◆ WORK INSTRUCTIONS:
For this exercise, return exactly the lines of the material below that begin at the one with "unfold State.retakePosition" and stop after the one with "have M : s.grew".

◆ RECORDS FOR PROCESSING:
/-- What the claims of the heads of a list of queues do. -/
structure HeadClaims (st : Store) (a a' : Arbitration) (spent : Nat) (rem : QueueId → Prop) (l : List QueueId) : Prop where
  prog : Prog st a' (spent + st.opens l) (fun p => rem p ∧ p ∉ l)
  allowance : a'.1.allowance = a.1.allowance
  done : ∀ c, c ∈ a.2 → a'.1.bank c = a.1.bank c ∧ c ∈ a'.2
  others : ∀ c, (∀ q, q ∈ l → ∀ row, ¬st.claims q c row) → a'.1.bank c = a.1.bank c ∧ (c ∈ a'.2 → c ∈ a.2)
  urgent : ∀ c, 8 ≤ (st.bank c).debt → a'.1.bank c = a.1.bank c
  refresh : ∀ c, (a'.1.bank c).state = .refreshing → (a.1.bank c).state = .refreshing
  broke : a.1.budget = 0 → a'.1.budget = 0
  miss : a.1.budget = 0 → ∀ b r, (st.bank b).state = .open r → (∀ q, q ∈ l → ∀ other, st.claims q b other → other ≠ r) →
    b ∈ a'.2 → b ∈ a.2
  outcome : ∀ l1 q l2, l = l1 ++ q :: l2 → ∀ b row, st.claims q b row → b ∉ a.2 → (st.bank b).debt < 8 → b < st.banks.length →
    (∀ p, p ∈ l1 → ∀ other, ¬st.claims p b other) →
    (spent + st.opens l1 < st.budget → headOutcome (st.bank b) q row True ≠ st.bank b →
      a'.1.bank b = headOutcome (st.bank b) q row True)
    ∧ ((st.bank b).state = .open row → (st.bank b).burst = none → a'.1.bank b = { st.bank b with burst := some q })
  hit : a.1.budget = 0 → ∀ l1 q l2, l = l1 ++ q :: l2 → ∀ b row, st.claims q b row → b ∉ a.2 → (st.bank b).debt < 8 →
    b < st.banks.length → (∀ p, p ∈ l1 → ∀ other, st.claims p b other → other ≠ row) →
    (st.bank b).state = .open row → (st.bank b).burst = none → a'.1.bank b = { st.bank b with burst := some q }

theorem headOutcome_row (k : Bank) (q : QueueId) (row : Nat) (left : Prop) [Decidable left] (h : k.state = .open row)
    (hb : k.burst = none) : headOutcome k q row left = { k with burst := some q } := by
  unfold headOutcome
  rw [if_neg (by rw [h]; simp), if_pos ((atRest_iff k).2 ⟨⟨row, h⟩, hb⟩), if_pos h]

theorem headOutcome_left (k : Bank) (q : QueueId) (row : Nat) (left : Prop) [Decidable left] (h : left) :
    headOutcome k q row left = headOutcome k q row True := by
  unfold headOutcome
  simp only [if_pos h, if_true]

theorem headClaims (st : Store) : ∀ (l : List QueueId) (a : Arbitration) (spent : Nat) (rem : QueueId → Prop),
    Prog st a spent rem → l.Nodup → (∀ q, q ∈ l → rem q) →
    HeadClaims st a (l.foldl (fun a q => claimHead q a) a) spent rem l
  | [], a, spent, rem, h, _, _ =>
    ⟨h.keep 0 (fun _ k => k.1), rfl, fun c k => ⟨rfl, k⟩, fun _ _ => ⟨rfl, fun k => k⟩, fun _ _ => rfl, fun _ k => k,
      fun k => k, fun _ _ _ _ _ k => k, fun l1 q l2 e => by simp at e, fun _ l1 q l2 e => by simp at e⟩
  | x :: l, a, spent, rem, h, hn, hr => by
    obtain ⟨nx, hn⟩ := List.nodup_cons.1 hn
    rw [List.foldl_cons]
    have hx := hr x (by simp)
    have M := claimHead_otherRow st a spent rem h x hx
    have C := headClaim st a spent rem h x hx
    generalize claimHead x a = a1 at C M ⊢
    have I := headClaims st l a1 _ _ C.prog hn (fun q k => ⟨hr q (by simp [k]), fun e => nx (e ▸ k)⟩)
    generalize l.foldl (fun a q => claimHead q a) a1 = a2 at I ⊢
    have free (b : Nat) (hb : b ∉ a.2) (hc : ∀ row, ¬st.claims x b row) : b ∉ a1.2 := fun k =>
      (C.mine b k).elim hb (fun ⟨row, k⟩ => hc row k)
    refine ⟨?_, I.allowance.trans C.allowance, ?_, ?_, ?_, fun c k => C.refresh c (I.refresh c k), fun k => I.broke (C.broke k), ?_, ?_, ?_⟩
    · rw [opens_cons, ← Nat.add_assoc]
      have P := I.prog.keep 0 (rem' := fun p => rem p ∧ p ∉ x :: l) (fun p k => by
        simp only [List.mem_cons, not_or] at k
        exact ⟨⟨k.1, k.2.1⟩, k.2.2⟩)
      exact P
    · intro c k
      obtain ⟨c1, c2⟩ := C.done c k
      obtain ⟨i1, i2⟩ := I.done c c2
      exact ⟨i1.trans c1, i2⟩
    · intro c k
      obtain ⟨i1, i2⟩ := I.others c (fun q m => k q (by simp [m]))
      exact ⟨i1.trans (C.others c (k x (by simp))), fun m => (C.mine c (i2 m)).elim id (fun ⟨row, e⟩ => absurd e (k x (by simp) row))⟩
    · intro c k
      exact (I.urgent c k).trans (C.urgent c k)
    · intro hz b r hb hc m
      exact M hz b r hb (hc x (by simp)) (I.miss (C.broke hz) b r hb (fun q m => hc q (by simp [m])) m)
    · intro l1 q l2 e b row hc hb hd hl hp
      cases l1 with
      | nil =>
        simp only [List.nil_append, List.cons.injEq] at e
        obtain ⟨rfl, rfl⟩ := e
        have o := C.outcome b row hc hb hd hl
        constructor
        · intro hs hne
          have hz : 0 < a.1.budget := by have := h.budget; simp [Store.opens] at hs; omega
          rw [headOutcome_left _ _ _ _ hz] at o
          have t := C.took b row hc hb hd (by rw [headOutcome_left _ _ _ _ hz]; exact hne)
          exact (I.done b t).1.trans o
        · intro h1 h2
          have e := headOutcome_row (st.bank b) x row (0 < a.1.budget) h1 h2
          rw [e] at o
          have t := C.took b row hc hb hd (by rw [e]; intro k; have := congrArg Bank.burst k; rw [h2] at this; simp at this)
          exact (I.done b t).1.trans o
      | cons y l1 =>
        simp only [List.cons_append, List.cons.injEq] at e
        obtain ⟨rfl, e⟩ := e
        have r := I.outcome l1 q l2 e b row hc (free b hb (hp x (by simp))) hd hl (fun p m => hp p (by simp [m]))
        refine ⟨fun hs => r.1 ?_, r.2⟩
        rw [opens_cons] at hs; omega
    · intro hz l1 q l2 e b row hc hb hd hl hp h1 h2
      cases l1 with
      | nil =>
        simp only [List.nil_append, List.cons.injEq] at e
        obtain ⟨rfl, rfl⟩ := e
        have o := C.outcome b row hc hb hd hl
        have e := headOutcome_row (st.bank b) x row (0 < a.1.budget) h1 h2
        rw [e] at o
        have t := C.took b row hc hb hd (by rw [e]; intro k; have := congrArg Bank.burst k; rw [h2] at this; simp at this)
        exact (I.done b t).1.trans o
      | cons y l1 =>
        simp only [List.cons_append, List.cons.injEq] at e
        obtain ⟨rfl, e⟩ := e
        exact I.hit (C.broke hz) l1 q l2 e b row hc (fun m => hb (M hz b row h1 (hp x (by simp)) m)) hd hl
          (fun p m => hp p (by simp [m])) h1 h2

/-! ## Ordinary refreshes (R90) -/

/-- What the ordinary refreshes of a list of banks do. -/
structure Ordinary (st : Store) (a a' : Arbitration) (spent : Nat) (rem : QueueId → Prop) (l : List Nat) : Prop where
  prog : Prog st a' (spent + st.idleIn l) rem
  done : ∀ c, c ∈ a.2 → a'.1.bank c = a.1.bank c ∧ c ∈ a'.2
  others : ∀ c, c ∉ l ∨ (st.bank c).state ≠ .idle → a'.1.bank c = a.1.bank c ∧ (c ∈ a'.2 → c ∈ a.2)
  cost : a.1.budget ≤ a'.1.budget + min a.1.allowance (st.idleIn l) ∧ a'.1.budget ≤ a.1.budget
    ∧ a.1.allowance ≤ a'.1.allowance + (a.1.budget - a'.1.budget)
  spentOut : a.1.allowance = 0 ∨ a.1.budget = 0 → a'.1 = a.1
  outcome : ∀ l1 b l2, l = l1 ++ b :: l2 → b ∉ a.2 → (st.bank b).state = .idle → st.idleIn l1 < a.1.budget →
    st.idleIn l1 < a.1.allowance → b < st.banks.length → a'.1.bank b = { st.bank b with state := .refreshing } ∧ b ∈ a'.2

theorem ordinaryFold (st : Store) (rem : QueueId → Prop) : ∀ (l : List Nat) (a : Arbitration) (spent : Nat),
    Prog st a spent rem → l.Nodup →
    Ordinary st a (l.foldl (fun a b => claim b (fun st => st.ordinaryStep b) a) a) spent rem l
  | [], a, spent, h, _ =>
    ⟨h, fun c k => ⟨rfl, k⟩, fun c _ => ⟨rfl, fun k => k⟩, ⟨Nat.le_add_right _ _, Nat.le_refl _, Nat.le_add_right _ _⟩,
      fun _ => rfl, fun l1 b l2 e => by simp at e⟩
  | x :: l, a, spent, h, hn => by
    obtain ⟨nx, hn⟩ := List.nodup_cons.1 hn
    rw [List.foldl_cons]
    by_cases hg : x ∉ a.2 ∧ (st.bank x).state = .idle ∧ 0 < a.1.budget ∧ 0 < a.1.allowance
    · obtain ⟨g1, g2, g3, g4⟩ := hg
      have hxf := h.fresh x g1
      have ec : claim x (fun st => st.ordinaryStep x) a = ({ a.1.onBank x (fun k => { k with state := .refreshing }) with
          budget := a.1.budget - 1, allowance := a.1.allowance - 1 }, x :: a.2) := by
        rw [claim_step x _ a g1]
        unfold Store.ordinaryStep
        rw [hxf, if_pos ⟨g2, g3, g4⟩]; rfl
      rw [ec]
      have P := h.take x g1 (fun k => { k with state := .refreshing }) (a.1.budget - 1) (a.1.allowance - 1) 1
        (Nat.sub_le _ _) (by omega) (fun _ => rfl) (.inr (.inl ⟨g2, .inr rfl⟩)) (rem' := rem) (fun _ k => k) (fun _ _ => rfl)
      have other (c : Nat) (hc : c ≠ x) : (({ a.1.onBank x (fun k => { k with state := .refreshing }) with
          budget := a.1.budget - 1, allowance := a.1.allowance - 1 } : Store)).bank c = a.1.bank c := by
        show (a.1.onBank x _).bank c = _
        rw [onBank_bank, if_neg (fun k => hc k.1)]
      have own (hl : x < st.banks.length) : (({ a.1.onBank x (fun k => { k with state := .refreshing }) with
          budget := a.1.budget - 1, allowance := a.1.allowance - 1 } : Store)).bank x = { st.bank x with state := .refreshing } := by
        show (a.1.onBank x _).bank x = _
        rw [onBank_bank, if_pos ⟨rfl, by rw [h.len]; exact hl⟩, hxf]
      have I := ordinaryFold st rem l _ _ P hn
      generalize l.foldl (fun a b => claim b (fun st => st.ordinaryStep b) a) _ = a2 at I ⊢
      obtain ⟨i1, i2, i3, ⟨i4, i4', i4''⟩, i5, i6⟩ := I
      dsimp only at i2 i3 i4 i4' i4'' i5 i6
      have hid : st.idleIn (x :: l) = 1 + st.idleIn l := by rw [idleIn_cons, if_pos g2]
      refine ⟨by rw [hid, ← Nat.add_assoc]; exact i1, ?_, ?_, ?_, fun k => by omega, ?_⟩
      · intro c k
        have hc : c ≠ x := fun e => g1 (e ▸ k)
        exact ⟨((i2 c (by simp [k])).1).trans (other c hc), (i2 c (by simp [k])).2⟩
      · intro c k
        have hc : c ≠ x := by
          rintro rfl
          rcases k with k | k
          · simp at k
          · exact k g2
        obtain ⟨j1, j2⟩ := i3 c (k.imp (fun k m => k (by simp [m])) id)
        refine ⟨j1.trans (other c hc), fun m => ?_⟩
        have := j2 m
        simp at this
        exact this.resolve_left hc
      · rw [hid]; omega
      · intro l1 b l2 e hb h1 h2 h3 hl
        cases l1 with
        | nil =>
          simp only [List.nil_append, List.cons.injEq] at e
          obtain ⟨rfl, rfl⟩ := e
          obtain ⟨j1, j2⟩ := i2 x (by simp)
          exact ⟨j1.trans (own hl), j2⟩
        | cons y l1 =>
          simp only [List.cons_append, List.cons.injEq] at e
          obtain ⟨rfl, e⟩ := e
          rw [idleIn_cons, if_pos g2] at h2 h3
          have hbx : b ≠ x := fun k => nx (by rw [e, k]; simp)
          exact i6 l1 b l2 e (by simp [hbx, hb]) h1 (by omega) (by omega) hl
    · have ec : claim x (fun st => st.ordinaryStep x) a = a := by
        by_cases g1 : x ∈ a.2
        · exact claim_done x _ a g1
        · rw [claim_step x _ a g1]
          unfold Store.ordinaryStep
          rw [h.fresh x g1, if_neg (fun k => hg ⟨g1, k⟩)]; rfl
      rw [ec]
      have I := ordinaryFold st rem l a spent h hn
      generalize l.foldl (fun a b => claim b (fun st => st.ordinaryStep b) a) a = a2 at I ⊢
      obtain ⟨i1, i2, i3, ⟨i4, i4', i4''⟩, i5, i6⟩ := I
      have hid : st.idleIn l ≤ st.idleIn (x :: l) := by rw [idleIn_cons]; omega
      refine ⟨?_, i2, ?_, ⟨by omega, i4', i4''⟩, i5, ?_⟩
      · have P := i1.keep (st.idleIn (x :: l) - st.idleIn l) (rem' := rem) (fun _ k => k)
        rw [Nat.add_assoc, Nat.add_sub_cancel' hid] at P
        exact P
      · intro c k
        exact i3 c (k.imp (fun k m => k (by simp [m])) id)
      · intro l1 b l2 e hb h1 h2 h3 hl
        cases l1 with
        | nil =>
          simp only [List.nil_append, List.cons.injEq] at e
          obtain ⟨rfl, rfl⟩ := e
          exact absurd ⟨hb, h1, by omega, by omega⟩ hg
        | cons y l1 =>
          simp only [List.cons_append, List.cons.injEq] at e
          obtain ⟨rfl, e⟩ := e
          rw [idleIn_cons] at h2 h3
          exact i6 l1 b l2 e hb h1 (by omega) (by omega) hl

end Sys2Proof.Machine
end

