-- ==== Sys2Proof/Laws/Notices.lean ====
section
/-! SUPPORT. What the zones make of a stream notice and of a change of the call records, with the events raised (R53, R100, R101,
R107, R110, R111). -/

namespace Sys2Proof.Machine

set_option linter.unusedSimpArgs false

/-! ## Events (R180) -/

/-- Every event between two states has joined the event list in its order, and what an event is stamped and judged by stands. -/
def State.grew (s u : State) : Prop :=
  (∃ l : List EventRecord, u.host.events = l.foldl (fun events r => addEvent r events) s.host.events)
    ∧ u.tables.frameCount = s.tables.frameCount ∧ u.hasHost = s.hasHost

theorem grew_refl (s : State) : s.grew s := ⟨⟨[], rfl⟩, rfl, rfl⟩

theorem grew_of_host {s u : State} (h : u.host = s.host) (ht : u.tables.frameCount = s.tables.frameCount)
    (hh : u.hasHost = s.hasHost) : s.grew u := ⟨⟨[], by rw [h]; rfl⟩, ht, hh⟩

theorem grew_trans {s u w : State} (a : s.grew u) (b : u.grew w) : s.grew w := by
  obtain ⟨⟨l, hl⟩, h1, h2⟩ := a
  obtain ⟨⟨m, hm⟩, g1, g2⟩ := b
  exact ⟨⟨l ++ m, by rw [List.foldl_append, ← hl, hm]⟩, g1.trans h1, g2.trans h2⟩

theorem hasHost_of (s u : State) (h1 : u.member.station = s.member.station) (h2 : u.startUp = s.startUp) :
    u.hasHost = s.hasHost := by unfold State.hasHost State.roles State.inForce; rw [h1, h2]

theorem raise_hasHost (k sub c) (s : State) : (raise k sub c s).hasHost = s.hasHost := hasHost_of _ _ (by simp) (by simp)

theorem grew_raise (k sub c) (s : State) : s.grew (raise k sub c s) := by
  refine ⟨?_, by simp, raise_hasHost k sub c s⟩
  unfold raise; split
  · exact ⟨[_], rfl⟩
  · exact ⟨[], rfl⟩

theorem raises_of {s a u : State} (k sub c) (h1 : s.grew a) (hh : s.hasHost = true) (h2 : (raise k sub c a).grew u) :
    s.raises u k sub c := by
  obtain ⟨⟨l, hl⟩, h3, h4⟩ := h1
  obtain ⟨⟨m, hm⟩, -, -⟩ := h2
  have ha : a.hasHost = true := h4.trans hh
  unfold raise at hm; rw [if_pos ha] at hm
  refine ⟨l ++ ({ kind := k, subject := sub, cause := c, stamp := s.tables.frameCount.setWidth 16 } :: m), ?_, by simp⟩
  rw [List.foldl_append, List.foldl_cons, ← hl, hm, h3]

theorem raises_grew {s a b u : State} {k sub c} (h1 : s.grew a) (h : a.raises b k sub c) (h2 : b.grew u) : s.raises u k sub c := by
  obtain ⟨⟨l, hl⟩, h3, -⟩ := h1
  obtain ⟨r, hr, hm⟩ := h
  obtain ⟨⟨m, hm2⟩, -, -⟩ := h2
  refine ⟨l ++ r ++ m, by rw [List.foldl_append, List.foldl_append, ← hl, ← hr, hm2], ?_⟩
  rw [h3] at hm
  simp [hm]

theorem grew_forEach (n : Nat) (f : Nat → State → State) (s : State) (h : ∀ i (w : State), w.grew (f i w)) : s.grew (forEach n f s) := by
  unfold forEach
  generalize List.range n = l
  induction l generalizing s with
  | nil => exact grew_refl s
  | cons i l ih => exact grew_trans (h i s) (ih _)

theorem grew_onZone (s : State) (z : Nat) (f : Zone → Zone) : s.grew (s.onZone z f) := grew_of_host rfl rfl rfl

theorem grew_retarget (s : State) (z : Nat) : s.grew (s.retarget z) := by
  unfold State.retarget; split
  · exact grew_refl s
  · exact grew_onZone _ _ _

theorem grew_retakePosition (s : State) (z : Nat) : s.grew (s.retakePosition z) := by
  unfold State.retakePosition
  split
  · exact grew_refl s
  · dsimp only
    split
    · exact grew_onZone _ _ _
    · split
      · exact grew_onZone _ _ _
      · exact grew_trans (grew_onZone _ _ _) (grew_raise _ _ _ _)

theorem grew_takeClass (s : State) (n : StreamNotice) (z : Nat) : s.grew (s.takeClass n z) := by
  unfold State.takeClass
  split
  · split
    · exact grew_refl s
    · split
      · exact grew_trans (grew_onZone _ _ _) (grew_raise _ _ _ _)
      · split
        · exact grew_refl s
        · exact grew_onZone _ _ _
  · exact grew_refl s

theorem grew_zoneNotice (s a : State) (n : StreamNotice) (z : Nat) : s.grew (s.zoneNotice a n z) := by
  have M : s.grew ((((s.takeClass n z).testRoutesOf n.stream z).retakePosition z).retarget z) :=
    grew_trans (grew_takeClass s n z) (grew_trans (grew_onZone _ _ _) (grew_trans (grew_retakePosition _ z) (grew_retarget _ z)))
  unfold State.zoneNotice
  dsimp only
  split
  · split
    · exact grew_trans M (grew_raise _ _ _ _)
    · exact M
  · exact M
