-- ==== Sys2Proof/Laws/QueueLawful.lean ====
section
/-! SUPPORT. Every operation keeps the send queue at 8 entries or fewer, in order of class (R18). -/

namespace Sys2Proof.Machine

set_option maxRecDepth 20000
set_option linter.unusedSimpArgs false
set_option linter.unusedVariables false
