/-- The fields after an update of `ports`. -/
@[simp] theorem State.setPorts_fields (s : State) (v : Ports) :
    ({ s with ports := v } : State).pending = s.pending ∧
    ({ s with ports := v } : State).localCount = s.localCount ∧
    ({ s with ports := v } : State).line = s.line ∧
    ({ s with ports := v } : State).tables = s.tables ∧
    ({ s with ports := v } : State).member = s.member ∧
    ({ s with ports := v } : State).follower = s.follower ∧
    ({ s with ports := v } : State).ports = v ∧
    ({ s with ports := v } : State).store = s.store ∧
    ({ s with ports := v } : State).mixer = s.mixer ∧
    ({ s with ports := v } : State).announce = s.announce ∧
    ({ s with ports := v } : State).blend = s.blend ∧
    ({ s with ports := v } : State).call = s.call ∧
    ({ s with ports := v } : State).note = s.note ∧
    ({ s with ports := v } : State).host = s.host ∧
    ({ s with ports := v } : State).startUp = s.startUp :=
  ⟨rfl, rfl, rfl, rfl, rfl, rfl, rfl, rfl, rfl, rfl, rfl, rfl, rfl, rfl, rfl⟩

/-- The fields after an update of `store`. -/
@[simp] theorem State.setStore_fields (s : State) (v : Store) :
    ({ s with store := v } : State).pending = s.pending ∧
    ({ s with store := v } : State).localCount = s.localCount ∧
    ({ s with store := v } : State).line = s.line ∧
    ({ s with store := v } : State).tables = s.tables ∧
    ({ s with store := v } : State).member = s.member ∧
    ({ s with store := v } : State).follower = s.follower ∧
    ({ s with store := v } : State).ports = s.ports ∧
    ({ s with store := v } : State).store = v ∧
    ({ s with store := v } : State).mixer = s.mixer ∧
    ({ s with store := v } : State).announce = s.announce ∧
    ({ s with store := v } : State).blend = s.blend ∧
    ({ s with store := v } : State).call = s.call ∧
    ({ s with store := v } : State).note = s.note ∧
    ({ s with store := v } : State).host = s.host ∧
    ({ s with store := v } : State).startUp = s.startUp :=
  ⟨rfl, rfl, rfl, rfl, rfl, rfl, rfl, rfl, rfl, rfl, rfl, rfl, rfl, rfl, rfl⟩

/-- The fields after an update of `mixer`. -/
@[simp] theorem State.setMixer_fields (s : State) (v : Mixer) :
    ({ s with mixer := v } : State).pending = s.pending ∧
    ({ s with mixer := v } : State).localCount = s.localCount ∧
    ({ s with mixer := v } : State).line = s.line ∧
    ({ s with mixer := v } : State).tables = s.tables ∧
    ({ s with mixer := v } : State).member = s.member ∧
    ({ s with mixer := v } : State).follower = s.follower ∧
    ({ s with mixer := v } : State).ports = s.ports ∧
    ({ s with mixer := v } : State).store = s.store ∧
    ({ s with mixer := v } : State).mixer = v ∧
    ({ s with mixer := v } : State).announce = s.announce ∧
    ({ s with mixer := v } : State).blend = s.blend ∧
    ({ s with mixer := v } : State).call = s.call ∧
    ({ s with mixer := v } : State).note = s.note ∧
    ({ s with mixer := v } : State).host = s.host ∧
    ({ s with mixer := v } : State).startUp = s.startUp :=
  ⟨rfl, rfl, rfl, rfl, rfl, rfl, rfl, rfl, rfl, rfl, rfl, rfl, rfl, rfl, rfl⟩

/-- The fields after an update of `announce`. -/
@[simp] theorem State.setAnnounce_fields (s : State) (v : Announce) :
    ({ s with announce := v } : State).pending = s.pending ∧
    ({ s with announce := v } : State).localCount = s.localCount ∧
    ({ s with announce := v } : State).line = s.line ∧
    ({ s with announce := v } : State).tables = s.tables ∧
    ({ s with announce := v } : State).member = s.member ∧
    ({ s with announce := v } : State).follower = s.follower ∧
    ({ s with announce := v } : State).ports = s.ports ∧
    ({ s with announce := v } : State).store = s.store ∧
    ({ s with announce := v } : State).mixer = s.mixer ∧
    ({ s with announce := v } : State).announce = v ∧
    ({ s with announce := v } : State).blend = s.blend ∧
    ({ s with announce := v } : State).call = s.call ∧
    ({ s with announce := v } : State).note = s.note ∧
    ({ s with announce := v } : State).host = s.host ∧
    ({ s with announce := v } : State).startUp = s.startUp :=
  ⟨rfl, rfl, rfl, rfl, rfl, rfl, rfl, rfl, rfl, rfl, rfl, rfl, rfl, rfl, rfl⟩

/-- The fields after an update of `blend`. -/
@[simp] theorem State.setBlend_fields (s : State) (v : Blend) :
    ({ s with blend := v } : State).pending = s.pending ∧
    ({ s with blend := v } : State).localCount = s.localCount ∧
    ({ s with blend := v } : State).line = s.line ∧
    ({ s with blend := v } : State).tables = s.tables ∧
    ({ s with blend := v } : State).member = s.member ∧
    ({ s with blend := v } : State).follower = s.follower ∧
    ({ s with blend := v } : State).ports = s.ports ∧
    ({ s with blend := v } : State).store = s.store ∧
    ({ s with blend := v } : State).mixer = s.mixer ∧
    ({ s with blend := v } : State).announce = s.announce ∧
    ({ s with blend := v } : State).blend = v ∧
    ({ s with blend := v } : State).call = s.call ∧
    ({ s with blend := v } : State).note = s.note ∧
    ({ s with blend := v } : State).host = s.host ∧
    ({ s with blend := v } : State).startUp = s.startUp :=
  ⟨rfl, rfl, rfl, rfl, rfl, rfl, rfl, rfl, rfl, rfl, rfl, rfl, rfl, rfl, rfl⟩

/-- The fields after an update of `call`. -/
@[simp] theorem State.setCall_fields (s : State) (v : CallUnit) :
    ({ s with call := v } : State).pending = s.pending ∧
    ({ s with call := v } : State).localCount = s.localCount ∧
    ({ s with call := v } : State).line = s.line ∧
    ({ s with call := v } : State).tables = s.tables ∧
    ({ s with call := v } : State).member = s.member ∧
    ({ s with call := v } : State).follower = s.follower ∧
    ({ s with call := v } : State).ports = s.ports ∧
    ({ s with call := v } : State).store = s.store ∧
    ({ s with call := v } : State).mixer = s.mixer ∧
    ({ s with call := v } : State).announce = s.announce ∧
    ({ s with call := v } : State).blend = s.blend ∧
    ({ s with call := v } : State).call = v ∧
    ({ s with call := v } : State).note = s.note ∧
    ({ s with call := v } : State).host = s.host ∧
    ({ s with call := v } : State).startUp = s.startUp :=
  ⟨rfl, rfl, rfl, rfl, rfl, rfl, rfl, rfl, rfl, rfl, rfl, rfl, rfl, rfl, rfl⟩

◆ SOLVED PROBLEM:
  unfold State.retakePosition
  split
  · exact grew_refl s
  · dsimp only
    split
    · exact grew_onZone _ _ _
    · split
      · exact grew_onZone _ _ _
      · exact grew_trans (grew_onZone _ _ _) (grew_raise _ _ _ _)

theorem grew_takeClass (s : State) (n : StreamNotice) (z : Nat) : s.grew (s.takeClass n z) := by
  unfold State.takeClass
  split
  · split
    · exact grew_refl s
    · split
      · exact grew_trans (grew_onZone _ _ _) (grew_raise _ _ _ _)
      · split
        · exact grew_refl s
        · exact grew_onZone _ _ _
  · exact grew_refl s

theorem grew_zoneNotice (s a : State) (n : StreamNotice) (z : Nat) : s.grew (s.zoneNotice a n z) := by
  have M : s.grew ((((s.takeClass n z).testRoutesOf n.stream z).retakePosition z).retarget z) :=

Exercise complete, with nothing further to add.